• _RECORD SET_:
/-- PULSE_DEADLINE reached releases the line with cause PULSE_END and keeps the lease (R72); LEASE_DEADLINE
reached ends the lease with reason EXPIRED and cause LEASE_END (R66, R67). -/
def Obligations.LineDeadlinesReleaseTheLine : Prop :=
  (∀ (n : LineId) (d : Deadline) (s : State), s.rstn = .high → (s.line n).pulse = some d →
    d.reached s.count = true →
    ∃ t, exec (.pulseDeadline n) s = .next t ∧
      ClaimTaken n .pulseEnd (fun l => { l with commanded := .released, pulse := none }) s t) ∧
  ∀ (n : LineId) (m : MasterId) (d : Deadline) (s : State), s.rstn = .high →
    (s.line n).owner = some m → (s.line n).lease = some d → d.reached s.count = true →
    ∃ t, exec (.leaseDeadline n) s = .next t ∧ LeaseEnds n m .expired .leaseEnd s t

/-- A deadline command whose deadline is absent or not reached has no effect (the model's choice, log entry 3;
R1 says when a deadline is reached). -/
def Obligations.DeadlinesNotReachedChangeNothing : Prop :=
  ∀ s : State,
    (∀ n, (∀ d, (s.line n).pulse = some d → d.reached s.count = false) →
      exec (.pulseDeadline n) s = .next s) ∧
    (∀ n, (∀ d, (s.line n).lease = some d → d.reached s.count = false) →
      exec (.leaseDeadline n) s = .next s) ∧
    (∀ n, (∀ d, (s.line n).settle = some d → d.reached s.count = false) →
      exec (.settleDeadline n) s = .next s) ∧
    (∀ m, (∀ d, (s.master m).deadline = some d → d.reached s.count = false) →
      exec (.presenceDeadline m) s = .next s) ∧
    (∀ id, (∀ e ∈ s.table, e.id = id → e.deadline.reached s.count = false) →
      exec (.entryDeadline id) s = .next s) ∧
    ((∀ o sh rev d, s.session = .editing o sh rev d → d.reached s.count = false) →
      exec .idleDeadline s = .next s)

/-! ### Feedback and HOLD -/

/-- SETTLE_DEADLINE reached compares the input with the driven level: MATCH without a notice, or MISMATCH with
FEEDBACK_FAULT and FEEDBACK (R78, R80, R81). -/
def Obligations.SettleDeadlineCompares : Prop :=
  ∀ (n : LineId) (d : Deadline) (s : State), s.rstn = .high → (s.line n).settle = some d →
    d.reached s.count = true →
    (s.input n = s.driven n →
      exec (.settleDeadline n) s =
        .next (s.setLine n { s.line n with feedback := .matching, settle := none })) ∧
    (s.input n ≠ s.driven n →
      ∃ t, exec (.settleDeadline n) s = .next t ∧ EntersMismatch n s t)

/-- A change of the input FBKn has no effect on the line in OFF and SETTLING, takes MATCH to MISMATCH, and takes
MISMATCH to MATCH with FEEDBACK (R79, R80, R81). -/
def Obligations.FeedbackInputChangeReversesTheComparison : Prop :=
  ∀ (n : LineId) (level : Level) (s s' : State), s.rstn = .high → level ≠ s.input n →
    s' = { s with fbk := s.fbk.set n.val level n.isLt } →
    ((s.line n).feedback = .off ∨ (s.line n).feedback = .settling →
      exec (.feedbackInputChange n level) s = .next s') ∧
    ((s.line n).feedback = .matching →
      ∃ t, exec (.feedbackInputChange n level) s = .next t ∧ EntersMismatch n s' t) ∧
    ((s.line n).feedback = .mismatch →
      ∃ t, exec (.feedbackInputChange n level) s = .next t ∧
        t = { s' with lines := t.lines, status := t.status } ∧
        (∀ k, k ≠ n → t.line k = s.line k) ∧
        t.line n = { s.line n with feedback := .matching } ∧
        ∀ m, t.stat m = noticed s m (.feedback n .matching (s.driven n) level) (s.stat m))

/-- A change of the raw HOLD input starts the 1 ms measurement anew while the raw level is opposite the qualified
level, and ends it when the disturbance has returned; nothing else changes (R11). -/
def Obligations.HoldInputChangeRestartsTheMeasurement : Prop :=
  ∀ (level : Level) (s : State), s.rstn = .high → level ≠ s.hold.raw →
    exec (.holdInputChange level) s = .next { s with
      hold := ⟨level, s.hold.qualified,
        if (level = .high ↔ s.hold.qualified = .asserted) then none else some 1000⟩ }

/-- HOLD_ASSERTED: every pulse ends, every line is driven safe and each changed line reports cause HOLD in
ascending order, HOLD_SEEN is set for all masters, HOLD_CHANGED is raised last (R13). Entries, sessions, owners
and assertion sets are kept. -/
def Obligations.HoldAssertedDrivesEveryLineSafe : Prop :=
  ∀ s : State, s.rstn = .high → s.hold.raw = .high → s.hold.qualified = .released →
    ∃ t, exec .holdAsserted s = .next t ∧
      t = { s with hold := ⟨.high, .asserted, none⟩, lines := t.lines, status := t.status } ∧
      (∀ n, t.driven n = (s.line n).cfg.safe) ∧
      (∀ n, t.line n =
        if s.driven n ≠ (s.line n).cfg.safe then settling s.count (unpulsed (s.line n))
        else unpulsed (s.line n)) ∧
      ∀ m, t.stat m =
        noticed s m (.holdChanged .asserted)
          ((holdNotices s m (fun n => s.driven n ≠ (s.line n).cfg.safe)
            (fun n => .lineChanged n (s.line n).cfg.safe (unpulsed (s.line n)).commanded .hold)
            (s.stat m)).setFlag .holdSeen)

/-- HOLD_RELEASED with no READY entry: each line commanded ACTIVE under a policy other than FIXED returns to its
active level and reports cause HOLD in ascending order, then HOLD_CHANGED is raised (R15). -/
def Obligations.HoldReleasedReturnsTheLines : Prop :=
  ∀ s : State, s.rstn = .high → s.hold.raw = .low → s.hold.qualified = .asserted →
    (∀ e ∈ s.table, e.state ≠ .ready) →
    ∃ t, exec .holdReleased s = .next t ∧
      t = { s with hold := ⟨.low, .released, none⟩, lines := t.lines, status := t.status } ∧
      (∀ n, t.line n =
        if (s.line n).cfg.policy ≠ .fixed ∧ (s.line n).commanded = .active
        then settling s.count (s.line n) else s.line n) ∧
      ∀ m, t.stat m =
        noticed s m (.holdChanged .released)
          (holdNotices s m
            (fun n => (s.line n).cfg.policy ≠ .fixed ∧ (s.line n).commanded = .active)
            (fun n => .lineChanged n (opposite (s.line n).cfg.safe) .active .hold) (s.stat m))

• _ASSIGNMENT_: Set every record down word for word, omitting none.

• _RESPONSE TO THIS TASK_:
/-- PULSE_DEADLINE reached releases the line with cause PULSE_END and keeps the lease (R72); LEASE_DEADLINE
reached ends the lease with reason EXPIRED and cause LEASE_END (R66, R67). -/
def Obligations.LineDeadlinesReleaseTheLine : Prop :=
  (∀ (n : LineId) (d : Deadline) (s : State), s.rstn = .high → (s.line n).pulse = some d →
    d.reached s.count = true →
    ∃ t, exec (.pulseDeadline n) s = .next t ∧
      ClaimTaken n .pulseEnd (fun l => { l with commanded := .released, pulse := none }) s t) ∧
  ∀ (n : LineId) (m : MasterId) (d : Deadline) (s : State), s.rstn = .high →
    (s.line n).owner = some m → (s.line n).lease = some d → d.reached s.count = true →
    ∃ t, exec (.leaseDeadline n) s = .next t ∧ LeaseEnds n m .expired .leaseEnd s t

/-- A deadline command whose deadline is absent or not reached has no effect (the model's choice, log entry 3;
R1 says when a deadline is reached). -/
def Obligations.DeadlinesNotReachedChangeNothing : Prop :=
  ∀ s : State,
    (∀ n, (∀ d, (s.line n).pulse = some d → d.reached s.count = false) →
      exec (.pulseDeadline n) s = .next s) ∧
    (∀ n, (∀ d, (s.line n).lease = some d → d.reached s.count = false) →
      exec (.leaseDeadline n) s = .next s) ∧
    (∀ n, (∀ d, (s.line n).settle = some d → d.reached s.count = false) →
      exec (.settleDeadline n) s = .next s) ∧
    (∀ m, (∀ d, (s.master m).deadline = some d → d.reached s.count = false) →
      exec (.presenceDeadline m) s = .next s) ∧
    (∀ id, (∀ e ∈ s.table, e.id = id → e.deadline.reached s.count = false) →
      exec (.entryDeadline id) s = .next s) ∧
    ((∀ o sh rev d, s.session = .editing o sh rev d → d.reached s.count = false) →
      exec .idleDeadline s = .next s)

/-! ### Feedback and HOLD -/

/-- SETTLE_DEADLINE reached compares the input with the driven level: MATCH without a notice, or MISMATCH with
FEEDBACK_FAULT and FEEDBACK (R78, R80, R81). -/
def Obligations.SettleDeadlineCompares : Prop :=
  ∀ (n : LineId) (d : Deadline) (s : State), s.rstn = .high → (s.line n).settle = some d →
    d.reached s.count = true →
    (s.input n = s.driven n →
      exec (.settleDeadline n) s =
        .next (s.setLine n { s.line n with feedback := .matching, settle := none })) ∧
    (s.input n ≠ s.driven n →
      ∃ t, exec (.settleDeadline n) s = .next t ∧ EntersMismatch n s t)

/-- A change of the input FBKn has no effect on the line in OFF and SETTLING, takes MATCH to MISMATCH, and takes
MISMATCH to MATCH with FEEDBACK (R79, R80, R81). -/
def Obligations.FeedbackInputChangeReversesTheComparison : Prop :=
  ∀ (n : LineId) (level : Level) (s s' : State), s.rstn = .high → level ≠ s.input n →
    s' = { s with fbk := s.fbk.set n.val level n.isLt } →
    ((s.line n).feedback = .off ∨ (s.line n).feedback = .settling →
      exec (.feedbackInputChange n level) s = .next s') ∧
    ((s.line n).feedback = .matching →
      ∃ t, exec (.feedbackInputChange n level) s = .next t ∧ EntersMismatch n s' t) ∧
    ((s.line n).feedback = .mismatch →
      ∃ t, exec (.feedbackInputChange n level) s = .next t ∧
        t = { s' with lines := t.lines, status := t.status } ∧
        (∀ k, k ≠ n → t.line k = s.line k) ∧
        t.line n = { s.line n with feedback := .matching } ∧
        ∀ m, t.stat m = noticed s m (.feedback n .matching (s.driven n) level) (s.stat m))

/-- A change of the raw HOLD input starts the 1 ms measurement anew while the raw level is opposite the qualified
level, and ends it when the disturbance has returned; nothing else changes (R11). -/
def Obligations.HoldInputChangeRestartsTheMeasurement : Prop :=
  ∀ (level : Level) (s : State), s.rstn = .high → level ≠ s.hold.raw →
    exec (.holdInputChange level) s = .next { s with
      hold := ⟨level, s.hold.qualified,
        if (level = .high ↔ s.hold.qualified = .asserted) then none else some 1000⟩ }

/-- HOLD_ASSERTED: every pulse ends, every line is driven safe and each changed line reports cause HOLD in
ascending order, HOLD_SEEN is set for all masters, HOLD_CHANGED is raised last (R13). Entries, sessions, owners
and assertion sets are kept. -/
def Obligations.HoldAssertedDrivesEveryLineSafe : Prop :=
  ∀ s : State, s.rstn = .high → s.hold.raw = .high → s.hold.qualified = .released →
    ∃ t, exec .holdAsserted s = .next t ∧
      t = { s with hold := ⟨.high, .asserted, none⟩, lines := t.lines, status := t.status } ∧
      (∀ n, t.driven n = (s.line n).cfg.safe) ∧
      (∀ n, t.line n =
        if s.driven n ≠ (s.line n).cfg.safe then settling s.count (unpulsed (s.line n))
        else unpulsed (s.line n)) ∧
      ∀ m, t.stat m =
        noticed s m (.holdChanged .asserted)
          ((holdNotices s m (fun n => s.driven n ≠ (s.line n).cfg.safe)
            (fun n => .lineChanged n (s.line n).cfg.safe (unpulsed (s.line n)).commanded .hold)
            (s.stat m)).setFlag .holdSeen)

/-- HOLD_RELEASED with no READY entry: each line commanded ACTIVE under a policy other than FIXED returns to its
active level and reports cause HOLD in ascending order, then HOLD_CHANGED is raised (R15). -/
def Obligations.HoldReleasedReturnsTheLines : Prop :=
  ∀ s : State, s.rstn = .high → s.hold.raw = .low → s.hold.qualified = .asserted →
    (∀ e ∈ s.table, e.state ≠ .ready) →
    ∃ t, exec .holdReleased s = .next t ∧
      t = { s with hold := ⟨.low, .released, none⟩, lines := t.lines, status := t.status } ∧
      (∀ n, t.line n =
        if (s.line n).cfg.policy ≠ .fixed ∧ (s.line n).commanded = .active
        then settling s.count (s.line n) else s.line n) ∧
      ∀ m, t.stat m =
        noticed s m (.holdChanged .released)
          (holdNotices s m
            (fun n => (s.line n).cfg.policy ≠ .fixed ∧ (s.line n).commanded = .active)
            (fun n => .lineChanged n (opposite (s.line n).cfg.safe) .active .hold) (s.stat m))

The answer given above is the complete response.